JOURNAL ARTICLE

Urinary interleukin-18 and urinary neutrophil gelatinase-associated lipocalin predict acute kidney injury following pulmonary valve replacement prior to serum creatinine

Matthew W Buelow, Aaron Dall, Kevin Regner, Catherine Weinberg, Peter J Bartz, Jane Sowinski, Nancy Rudd, Lindsey Katzmark, James S Tweddell, Michael G Earing
Congenital Heart Disease 2012, 7 (5): 441-7
22537138

BACKGROUND: It is becoming increasingly recognized that manifestations of congenital heart disease (CHD) extend beyond the cardiovascular system.
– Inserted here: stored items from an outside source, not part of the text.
theorem codeOfBits_ser (c : Code) : codeOfBits (ser c) = some c := by
  cases c <;> simp [codeOfBits, ser, uint_bitsN]

/-- What is read as a code has the form of R41 or of R42. -/
theorem exists_code_of_codeOfBits (l : List Bit) (c : Code) (h : codeOfBits l = some c) : ∃ c', l = ser c' := by
  match l with
  | [] | [true] => cases h
  | false :: vs =>
    by_cases hvs : vs.length = 8
    · obtain ⟨v, hv⟩ := exists_lit_of_flag (false :: vs) (by simp [hvs]) rfl
      exact ⟨_, hv⟩
    · simp [codeOfBits, hvs] at h
  | true :: s :: ms =>
    by_cases hms : ms.length = 3
    · obtain ⟨s', m, hm⟩ := exists_dlt_of_flag (true :: s :: ms) (by simp [hms]) rfl
      exact ⟨_, hm⟩
    · simp [codeOfBits, hms] at h

/-- DECODE_SAMPLE's operand is read as a code exactly when it is the spelling of one (R41, R42, R103). -/
theorem codeOfBits_eq_some (l : List Bit) (c : Code) : codeOfBits l = some c ↔ l = ser c := by
  constructor
  · intro h
    obtain ⟨c', rfl⟩ := exists_code_of_codeOfBits l c h
    cases (codeOfBits_ser c').symm.trans h
    rfl
  · rintro rfl
    exact codeOfBits_ser c

theorem codeOfBits_eq_none (l : List Bit) (h : ∀ c, l ≠ ser c) : codeOfBits l = none :=
  Option.eq_none_iff_forall_ne_some.mpr fun c hc => h c ((codeOfBits_eq_some l c).mp hc)

/-- A spelled code, padded to bytes, decodes to its instruction (R41, R42, R52, R74). -/
theorem decode_packBits_ser (c : Code) : decode (.codeAt (packBits (ser c)) 0) = .ok c.instr := by
  have hparse := parse_of_unpack_eq (packBits (ser c)) [] _ c (unpack_packBits (ser c))
  simp only [List.length_nil] at hparse
  simp only [decode, hparse]

theorem decode_packBits_headerBits (w h : Half) : decode (.headerAt (packBits (headerBits w h))) = .ok (.hdr w h) := by
  have hread := decodeHeader_of_unpack_eq _ w h _ (unpack_packBits (headerBits w h))
  simp only [decode, hread]

/-- Settles O16: an operation's operands stand in the request, a wire format's fields in the bits of its spelling. -/
theorem decodeInvertsEncode : Obligations.DecodeInvertsEncode := by
  intro i hwf
  cases i with
  | hdr w h => exact decode_packBits_headerBits w h
  | lit v => exact decode_packBits_ser (.lit v)
  | dlt s m => exact decode_packBits_ser (.dlt s m)
  | append bits => rfl
  | finalize => rfl
  | read buf p n =>
    have hn : readLengthOk n = true := hwf
    simp [encode, decode, decodeRequest, Request.ofCode, hn]
  | chReset => rfl
  | encodeSample v =>
    have hv : v.toNat < 256 := v.isLt
    simp [encode, decode, decodeRequest, Request.ofCode, hv]
  | decodeSample c =>
    simp [encode, decode, decodeRequest, Request.ofCode, codeOfBits_ser]
  | encode w h pixels => rfl
  | decode buf => rfl

/-- The decoder answers a READ only with a length READ takes (R67). -/
theorem decodeRequest_wellFormed (q : Request) (i : Instr) (h : decodeRequest q = .ok i) : i.wellFormed = true := by
  unfold decodeRequest at h
  split at h
  case h_3 =>
    split at h
    case isTrue hlen =>
      split at h
      · cases h
      · cases h; exact hlen
    case isFalse => cases h
  case h_5 => split at h <;> cases h; rfl
  case h_6 => split at h <;> cases h; rfl
  case h_8 => split at h <;> cases h; rfl
  all_goals cases h
  all_goals rfl

/-- Settles O17: by what the decoder is given; a wire format has no bound to meet. -/
theorem decodedInstructionIsWellFormed : Obligations.DecodedInstructionIsWellFormed := by
  intro e i h
  cases e with
  | request q => exact decodeRequest_wellFormed q i h
  | headerAt buf =>
    cases hread : decodeHeader buf <;> simp only [decode, hread] at h <;> cases h
    rfl
  | codeAt buf p =>
    cases hread : parse buf p with
    | none => simp only [decode, hread] at h; cases h
    | some r =>
      obtain ⟨c, n⟩ := r
      simp only [decode, hread] at h
      cases h
      cases c <;> rfl

/-- Settles O18: the six words, evaluated. -/
theorem writtenWordsDecode : Obligations.WrittenWordsDecode :=
  ⟨rfl, rfl, rfl, rfl, rfl, rfl⟩

/-- Settles O22: the sixteen payloads of a delta code, one by one. -/
theorem deltaFieldsAreTwosComplement : Obligations.DeltaFieldsAreTwosComplement := by
  unfold Obligations.DeltaFieldsAreTwosComplement
  decide

end Sys2Proof

namespace Sys2Proof.Machine

/-- R8: an idle step with a request that decodes. -/
theorem step_of_decodeRequest_ok {s : State} {q : Request} {rest : List Request} {i : Instr} (hrun : s.run = none)
    (hreq : s.requests = q :: rest) (hq : decodeRequest q = .ok i) : step s = exec i { s with requests := rest } := by
  have hdec : decode (.request q) = .ok i := hq
  simp only [step, fetchNext, fetchRequest, hrun, hreq, hdec]

/-- R9, R103: an idle step with a request that does not. -/
theorem step_of_decodeRequest_error {s : State} {q : Request} {rest : List Request} {e : DecodeError}
    (hrun : s.run = none) (hreq : s.requests = q :: rest) (hq : decodeRequest q = .error e) :
    step s = .refused (.badRequest e) := by
  have hdec : decode (.request q) = .error e := hq
  simp only [step, fetchNext, fetchRequest, hrun, hreq, hdec]

/-- Settles O4: the request is taken off the port and run. -/
theorem stepRunsTheRequest : Obligations.StepRunsTheRequest := by
  intro s q rest i hrun hreq hq
  exact step_of_decodeRequest_ok hrun hreq hq

/-- Settles O7: an empty port gives the fetch nothing. -/
theorem stepWithoutARequestIsRefused : Obligations.StepWithoutARequestIsRefused := by
  intro s hrun hreq
  simp only [step, fetchNext, fetchRequest, hrun, hreq]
The factors contributing to renal dysfunction in patients with CHD are multifactorial, with acute kidney injury (AKI) at time of cardiac surgery playing a major role. AKI is often diagnosed based on changes in serum creatinine and estimated glomerular filtration rate (eGFR). Such measurements are often late and imprecise. Recent data indicate that urinary biomarkers interleukin-18 (IL-18) and neutrophil gelatinase-associated lipocalin (NGAL) are earlier markers of AKI. We sought to determine the efficacy of urinary IL-18 and NGAL for detecting early AKI in patients undergoing surgical pulmonary valve replacement (PVR).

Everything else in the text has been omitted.